More recently in Lloyd v Symonds [1998] EWCA Civ 511 (a case involving nuisance caused by noise) Chadwick LJ said that:
“On the basis of the judge's finding that the previous nuisance had ceased at the end of May 1996 the injunction which he granted on 7th January 1997 was quia timet. It was an injunction granted, not to restrain anything that the defendants were doing (then or at the commencement of the proceedings on 20th June 1996), but to restrain something which (as the plaintiff alleged) they were threatening or intending to do. Such an injunction should not, ordinarily, be granted unless the plaintiff can show a strong probability that, unless restrained, the defendant will do something which will cause the plaintiff irreparable harm -- that is to say, harm which, if it occurs, cannot be reversed or restrained by an immediate interlocutory injunction and cannot be adequately compensated by an award for damages. There will be cases in which the court can be satisfied that, if the defendant does what he is threatening to do, there is so strong a probability of an actionable nuisance that it is proper to restrain the act in advance rather than leave the plaintiff to seek an immediate injunction once the nuisance has commenced. “Preventing justice excelleth punishing justice” -- see Graigola Merthyr Co Ltd v Swansea Corporation [1928] Ch 235 at page 242. But, short of that, the court ought not to interfere to restrain a threatened action in circumstances in which it is satisfied that it can do complete justice by appropriate orders made if and when the threat of nuisance materialises into actual nuisance (see Attorney-General v Nottingham Corporation [1904] 1 Ch 673 at page 677).
….
In the present case, therefore, I am persuaded that the judge approached the question whether or not to grant a permanent injunction on the wrong basis. He should have asked himself whether there was a strong probability that, unless restrained by injunction, the defendants would act in breach of the Abatement Notice served on 22nd April 1996. That notice itself prohibited the causing of a nuisance. Further he should have asked himself whether, if the defendants did act in contravention of that notice, the damage suffered by the plaintiff would be so grave and irreparable that, notwithstanding the grant of an immediate interlocutory injunction (at that stage) to restrain further occurrence of the acts complained of, a remedy in damages would be inadequate. Had the judge approached the question on that basis, I am satisfied that he could not have reached the conclusion that the grant of a permanent injunction quia timet was appropriate in the circumstances of this case.”

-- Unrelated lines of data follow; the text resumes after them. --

-- ==== Sys2Proof/Machine/Pacers.lean ====
section
/-! DEFINITION. Pacers (chapter 04): their edges, ticks, the lead buffer, debt, and the writes that start,
stop and move a pacer. PACE_TICK is a run of edges of one edge clock at a pacer, whatever each of them
does; DEBT_REPAY is one edge, which applies if it repays (log entry 20). -/

namespace Sys2Proof.Machine

/-! ### Values in force (R87, R93) -/

/-- PACE_INC as last written. -/
def Pacer.incWritten (p : Pacer) : Word := (p.nextInc.getLast?.map (·.1)).getD p.inc
/-- PACE_CTRL.ec as last written. -/
def Pacer.ecWritten (p : Pacer) : Nat := (p.nextEc.getLast?.map (·.1)).getD p.ec

/-- The increment of an edge at HK cycle `now`, and the writes that it is too early for (R87). -/
def dueInc (now : Nat) (inc : Word) : List (Word × Nat) → Word × List (Word × Nat)
  | [] => (inc, [])
  | (v, d) :: r => if d ≤ now then dueInc now v r else (inc, (v, d) :: r)

/-- The writes of ec after the last one that an edge of clock `e` at HK cycle `now` puts in force; none if
there is no such write (R87). -/
def dueEc (now e : Nat) : List (Nat × Nat) → Option (List (Nat × Nat))
  | [] => none
  | (c, d) :: r => (dueEc now e r).or (if c = e ∧ d ≤ now then some r else none)

/-- The pacer on an edge of clock `e`, with the written values that the edge puts in force; none when the
edge is of another clock (R87). -/
def Pacer.onEdge (now e : Nat) (p : Pacer) : Option Pacer :=
  let (inc, later) := dueInc now p.inc p.nextInc
  match dueEc now e p.nextEc with
  | some r => some { p with ec := e, nextEc := r, inc := inc, nextInc := later }
  | none => if p.ec = e then some { p with inc := inc, nextInc := later } else none

/-- The pacer ticks: enabled, started and not held (R85, R86, R89, R96). -/
def State.pacerRuns (s : State) (p : Pacer) : Bool := p.en && s.cfg.pacersStarted && p.held.isNone

/-- A written depth takes effect (R93). -/
def Pacer.newDepth (p : Pacer) : Pacer := { p with depth := p.nextDepth.getD p.depth, nextDepth := none }

/-! ### Places and debt (R81, R82) -/

/-- A place is free as the pacer sees it; none is while a change of join waits (R81, R83, R87, R93). -/
def Pacer.free (p : Pacer) : Bool := p.joinPend.isNone && (!p.offered || decide (p.lead < p.depth))

/-- A token is issued (R81). -/
def Pacer.issue (p : Pacer) : Pacer :=
  let lead := if p.offered then p.lead + 1 else p.lead
  { p with issued := p.issued + 1, offered := true, lead := lead, leadMax := max p.leadMax lead }

/-- A deficit event (R81, R82, R95). -/
def Pacer.miss (p : Pacer) : Pacer :=
  let q := { p with deficits := sat 0xFFFF (p.deficits + 1), deficit := true, fresh := true }
  if !p.bank then q
  else if p.debt = 0xFFFF then { q with debtOvf := true } else { q with debt := p.debt + 1 }

/-- One owed token is sent (R82). -/
def Pacer.repay (p : Pacer) : Pacer := { p.issue with debt := p.debt - 1 }

/-! ### One edge (R78, R82, R91, R98, R384) -/

/-- PERT_PACE acts on pacer `n` (R384). -/
def State.paceJitter (s : State) (n : Nat) : Bool := s.pert.en.getLsbD 6 && decide (fld s.pert.pace 0 6 = n)

/-- The edges by which a tick of pacer `n` is late: a free value up to the field of PERT_PACE (R384, log
entry 7), 0 without it. -/
def State.drawDelay (s : State) (n : Nat) : Nat × State :=
  if s.paceJitter n then
    let (w, s1) := s.drawWord
    (w.toNat % (fld s.pert.pace 8 4 + 1), s1)
  else (0, s)

/-- The accumulator takes an edge: whether the addition carries out of bit 31, and the pacer after it. An
edge with a pending acc_clr clears the accumulator and adds nothing (R78, R91, R98). -/
def Pacer.add (runs : Bool) (p : Pacer) : Bool × Pacer :=
  if p.accClr then (false, { p with acc := 0, accClr := false })
  else if !runs then (false, p)
  else (decide (2 ^ 32 ≤ p.acc + p.inc.toNat), { p with acc := (p.acc + p.inc.toNat) % 2 ^ 32 })

/-- The ticks that wait, each one edge nearer: whether one is due on this edge, and the pacer with the
others (R384). -/
def Pacer.nextLate (p : Pacer) (new : List Nat) : Bool × Pacer :=
  match p.late.map (· - 1) ++ new with
  | 0 :: r => (true, { p with late := r })
  | l => (false, { p with late := l })

/-- What an edge does to a running pacer (R81, R82). -/
def Pacer.edge (tick : Bool) (p : Pacer) : Pacer :=
  if tick then (if p.newDepth.free then p.newDepth.issue else p.newDepth.miss)
  else if p.free ∧ 0 < p.debt then p.repay
  else p

/-- One rising edge of edge clock `e` at pacer `n`; a stopped clock has none (R78, R82, R86). -/
def State.paceEdge (e n : Nat) (s : State) : State :=
  if !s.ecRuns e then s
  else match (s.pacer n).onEdge s.time e with
    | none => s
    | some p =>
      let runs := s.pacerRuns p
      let (carry, p1) := p.add runs
      if !runs || p.accClr then (s.setPacer n (if runs then p1.edge false else p1)).offerPace n
      else
        let (d, s1) := if carry then s.drawDelay n else (0, s)
        let (tick, p2) := p1.nextLate (if carry then [d] else [])
        (s1.setPacer n (p2.edge tick)).offerPace n

/-- PACE_TICK: a run of edges (R78–R82). -/
def State.paceEdges (e n : Nat) : Nat → State → State
  | 0, s => s
  | k + 1, s => (s.paceEdge e n).paceEdges e n k

/-- DEBT_REPAY (R82): an edge with no tick that sends an owed token. -/
def State.debtRepay (e n : Nat) (s : State) : State :=
  let t := s.paceEdge e n
  if (t.pacer n).debt < (s.pacer n).debt then t else s

/-- TAKE_VISIBLE (R83, R94): one take has crossed to the clocked side. -/
def Pacer.seeTake (p : Pacer) : Pacer :=
  if p.unseen = 0 then p
  else { p with
    unseen := p.unseen - 1, count := (p.count + 1) % 2 ^ 64
    lead := p.lead - 1, offered := decide (0 < p.lead) }

/-- Another enabled pacer of the quadrant names the join, or waits to move to it (R77). While a change
waits, the old join counts as named as well as the new one (DESIGN CHOICE, log entry 84). -/
def State.joinTaken (s : State) (n : Nat) (t : BitVec 5) (c : BitVec 10) : Bool :=
  ((List.range 16).map (fun i => 16 * (n / 16) + i)).any (fun k =>
    let p := s.pacer k
    k != n && p.en && ((p.joinTile == t && p.joinCluster == c) || p.joinPend == some (t, c)))

/-- cnt_clr at the pacer (R91). -/
def Pacer.clearCount (p : Pacer) : Pacer := { p with count := 0, deficits := 0 }
/-- The latched upper halves of the count of pacer `n` are gone from every core (R94). -/
def State.dropLatches (n : Nat) (s : State) : State :=
  { s with cores := SMap.mapVals Core.init (fun _ x => { x with paceLatch := SMap.erase x.paceLatch n }) s.cores }
/-- cnt_clr: both halves of the count clear, a latched one too (R91, R94). -/
def State.clearPaceCount (s : State) (n : Nat) : State := (s.modPacer n Pacer.clearCount).dropLatches n
/-- acc_clr, on the pacer's next edge (R91). -/
def Pacer.askAccClr (p : Pacer) : Pacer := { p with accClr := true }
/-- debt_clr (R91). -/
def Pacer.clearDebt (p : Pacer) : Pacer := { p with debt := 0 }
/-- lead_max_clr (R93). -/
def Pacer.clearLeadMax (p : Pacer) : Pacer := { p with leadMax := p.lead }

/-- Another join is asked for than the one in force (R87). A further write while a change waits replaces
it, and one that names the old join ends it (DESIGN CHOICE, log entry 84). -/
def Pacer.askJoin (t : BitVec 5) (c : BitVec 10) (p : Pacer) : Pacer :=
  { p with joinPend := if t = p.joinTile ∧ c = p.joinCluster then none else some (t, c) }

/-- Another edge clock is asked for (R87). -/
def Pacer.askEc (now e : Nat) (p : Pacer) : Pacer :=
  if e = p.ecWritten then p else { p with nextEc := p.nextEc ++ [(e, now + 2)] }

/-- A PACE_CTRL write (R87, R91). -/
def State.writePaceCtrl (s : State) (n : Nat) (v : Word) : State :=
  let p := s.pacer n
  let t := BitVec.ofNat 5 (fld v 8 5)
  let c := BitVec.ofNat 10 (fld v 13 10)
  if bitOf v 0 && s.joinTaken n t c then s.setPacer n { p with cfgRej := true }
  else
    let p1 := ({ p with en := bitOf v 0, bank := bitOf v 4, deficitIe := bitOf v 5, govExcl := bitOf v 24 }
      : Pacer).askJoin t c
    let p2 := p1.askEc s.time (fld v 1 3)
    let p3 := if bitOf v 6 then p2.askAccClr else p2
    let p4 := if bitOf v 23 then p3.clearDebt else p3
    if bitOf v 7 then (s.setPacer n p4).clearPaceCount n else s.setPacer n p4

/-- JOIN_CHANGE (R87): the old join has taken every token. -/
def State.joinChange (s : State) (n : Nat) : State :=
  let p := s.pacer n
  match p.joinPend with
  | some (t, c) =>
    if p.offered ∨ 0 < p.lead then s
    else (s.setPacer n { p with joinTile := t, joinCluster := c, joinPend := none }).setNode
      (paceNode n) (Node.init 0)
  | none => s

/-- A PACE_INC write (R87). -/
def State.writePaceInc (s : State) (n : Nat) (v : Word) : State :=
  s.modPacer n (fun p => { p with nextInc := p.nextInc ++ [(v, s.time + 2)] })

/-- START_PACERS on one pacer (R78, R85, R93–R95). -/
def Pacer.start (p : Pacer) : Pacer :=
  { p with acc := 0, accClr := false, late := [], count := 0, deficits := 0, fresh := false, leadMax := 0 }

/-- START_PACERS (R85). -/
def State.startPacers (s : State) : State :=
  let s1 := (List.range 64).foldl (fun s n => (s.modPacer n Pacer.start).dropLatches n) s
  { s1 with cfg := { s1.cfg with pacersStarted := true } }

/-- The places are empty and the accumulator and debt clear; a pending join takes effect (R87, R89). -/
def Pacer.emptied (p : Pacer) : Pacer :=
  { p with
    lead := 0, offered := false, issued := 0, unseen := 0, debt := 0, acc := 0, accClr := false, late := []
    joinTile := (p.joinPend.getD (p.joinTile, p.joinCluster)).1
    joinCluster := (p.joinPend.getD (p.joinTile, p.joinCluster)).2, joinPend := none }

/-- The pacers whose join lies in tile `t`. -/
def State.pacersOf (s : State) (t : Nat) : List Nat :=
  ((List.range 16).map (fun i => 16 * (t / 32) + i)).filter (fun n => (s.pacer n).joinTile.toNat = t % 32)

/-- The join tile `t` of region `r` enters LOADING: the pacers are cleared, and held until that region is
released, one whose pending change takes it to another tile too (R87, R89, R306). A full load holds no pacer:
START_PACERS starts them all, those of a region that is not yet released too (DESIGN CHOICE, log entry 97). -/
def State.holdPacers (r t : Nat) (s : State) : State :=
  (s.pacersOf t).foldl (fun s n =>
    (s.modPacer n (fun p => { p.emptied with held := some r })).setNode (paceNode n) (Node.init 0)) s

/-- A held pacer resumes from a cleared accumulator (R89, R314). -/
def Pacer.resume (p : Pacer) : Pacer := { p with held := none, acc := 0 }

/-- Region `r` is released: the pacers that its reload holds resume, wherever their joins lie now (R89, R314). -/
def State.unholdPacers (r : Nat) (s : State) : State :=
  (List.range 64).foldl (fun s n => s.modPacer n (fun p => if p.held = some r then p.resume else p)) s

/-! ### The meanings -/

def execPaceTick (run : Fin 8 × PacerId × Nat) (s : State) : Result := .next (s.paceEdges run.1 run.2.1 run.2.2)
def execDebtRepay (edge : Fin 8 × PacerId) (s : State) : Result := .next (s.debtRepay edge.1 edge.2)
def execTakeVisible (n : PacerId) (s : State) : Result := .next (s.modPacer n Pacer.seeTake)
def execPaceCtrlWrite (n : PacerId) (v : Word) (s : State) : Result := .next (s.writePaceCtrl n v)
def execJoinChange (n : PacerId) (s : State) : Result := .next (s.joinChange n)
def execPaceIncWrite (n : PacerId) (v : Word) (s : State) : Result := .next (s.writePaceInc n v)
def execAccClr (n : PacerId) (s : State) : Result := .next (s.modPacer n Pacer.askAccClr)
def execPaceCntClr (n : PacerId) (s : State) : Result := .next (s.clearPaceCount n)
def execDebtClr (n : PacerId) (s : State) : Result := .next (s.modPacer n Pacer.clearDebt)
def execLeadMaxClr (n : PacerId) (s : State) : Result := .next (s.modPacer n Pacer.clearLeadMax)

end Sys2Proof.Machine
end

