-- ==== Sys2Proof/Machine/Banks.lean ====
section
/-! DEFINITION. Memory as the cores and the fabric reach it: lanes of a word, posted stores, port F,
arbitration windows, atomics, the patrol and the clearing of a tile (chapter 05, R132–R139). -/

namespace Sys2Proof.Machine

/-! ### Lanes of a word (R21, R132) -/

/-- The bytes of its word that an access of width `w` at `addr` names. -/
def lanesOf (addr : Word) (w : MemWidth) : BitVec 4 :=
  BitVec.ofNat 4 ((2 ^ widthBytes w - 1) * 2 ^ (addr.toNat % 4))

/-- Store data moved to its lanes. -/
def laneData (addr d : Word) : Word := d <<< (8 * (addr.toNat % 4))

/-- What a load takes from its word, extended to 32 bits (R132). -/
def extract (addr w : Word) (width : MemWidth) (signed : Bool) : Word :=
  let v := (w.toNat >>> (8 * (addr.toNat % 4))) % 2 ^ (8 * widthBytes width)
  if signed then sext (8 * widthBytes width) v else word v

/-- The bits of the enabled bytes. -/
def byteMask (en : BitVec 4) : Word :=
  word (((List.range 4).map (fun i => if en.getLsbD i then 0xFF * 2 ^ (8 * i) else 0)).sum)

/-- The word with the enabled bytes taken from `new`. -/
def mergeBytes (old new : Word) (en : BitVec 4) : Word := merge old new (byteMask en)

/-- The word that an address names, the same for every alias of it (R19). -/
def wordKey (c : Nat) (addr : Word) : Target := target c (addr &&& 0xFFFFFFFC#32)

/-- The bytes of a word that core `c`'s posted stores hold, the youngest store winning (R135). -/
def State.posted (s : State) (c : Nat) (addr : Word) : BitVec 4 × Word :=
  (s.core c).stores.foldl (fun (m, d) x =>
    if wordKey c x.addr = wordKey c addr then
      (m ||| lanesOf x.addr x.width, mergeBytes d (laneData x.addr x.data) (lanesOf x.addr x.width))
    else (m, d)) ((0, 0) : BitVec 4 × Word)

/-- Posted stores hold every byte that the load wants, so it makes no access (R135). -/
def State.forwarded (s : State) (c : Nat) (x : Load) : Bool :=
  let en := lanesOf x.addr x.width
  (s.posted c x.addr).1 &&& en == en

/-- A bit error that has come about in word `wa` since its last access: `false` a single bit, `true` two
bits (R113, log entry 18). A poison mark stays (R116). -/
def State.upset (s : State) (wa : Nat) (u : Option Bool) : State :=
  match u, s.eccAt wa with
  | none, _ => s
  | some _, some .poison => s
  | some _, some (.double i _) => s.setEcc wa (some (.double i false))
  | some false, none => s.setEcc wa (some (.single none))
  | some false, some (.single p) => s.setEcc wa (some (.double p.isSome false))
  | some true, none => s.setEcc wa (some (.double false false))
  | some true, some (.single p) => s.setEcc wa (some (.double p.isSome false))

/-! ### A core's accesses to a word of memory -/

/-- A load of word `wa` performed: its reply, with the bytes of posted stores put over it (R135). -/
def State.loadWord (s : State) (c wa : Nat) (addr : Word) : Reply × State :=
  if !s.memServes wa then (.err .access, s)
  else match s.memRead wa with
    | (.data d, s1) =>
      let (m, p) := s.posted c addr
      (.data (mergeBytes d p m), s1)
    | (.err e, s1) => (.err e, s1)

In this case there is, I think, no real dispute that if the roots of the Ash tree had in time extended under the drains and foundations of Number 49, serious and substantial damage was likely to result. Nor would damages in those circumstances have been an adequate remedy. Had it been established that there was an imminent likelihood of such damage occurring, the court’s equitable jurisdiction to prevent an apprehended infringement of property rights would undoubtedly be exercised so as to prevent the claimants from having to suffer the disruption which would be involved. Inevitably there will be cases where other discretionary considerations require to be taken into account. If the offending tree was particularly rare or valuable in terms of its appearance, one would expect the court to attempt to strike a balance which might involve less drastic action being taken than the complete removal of the tree. But this is not that kind of case. Here the determining issue was whether (absent an injunction) there was imminent danger of actual damage.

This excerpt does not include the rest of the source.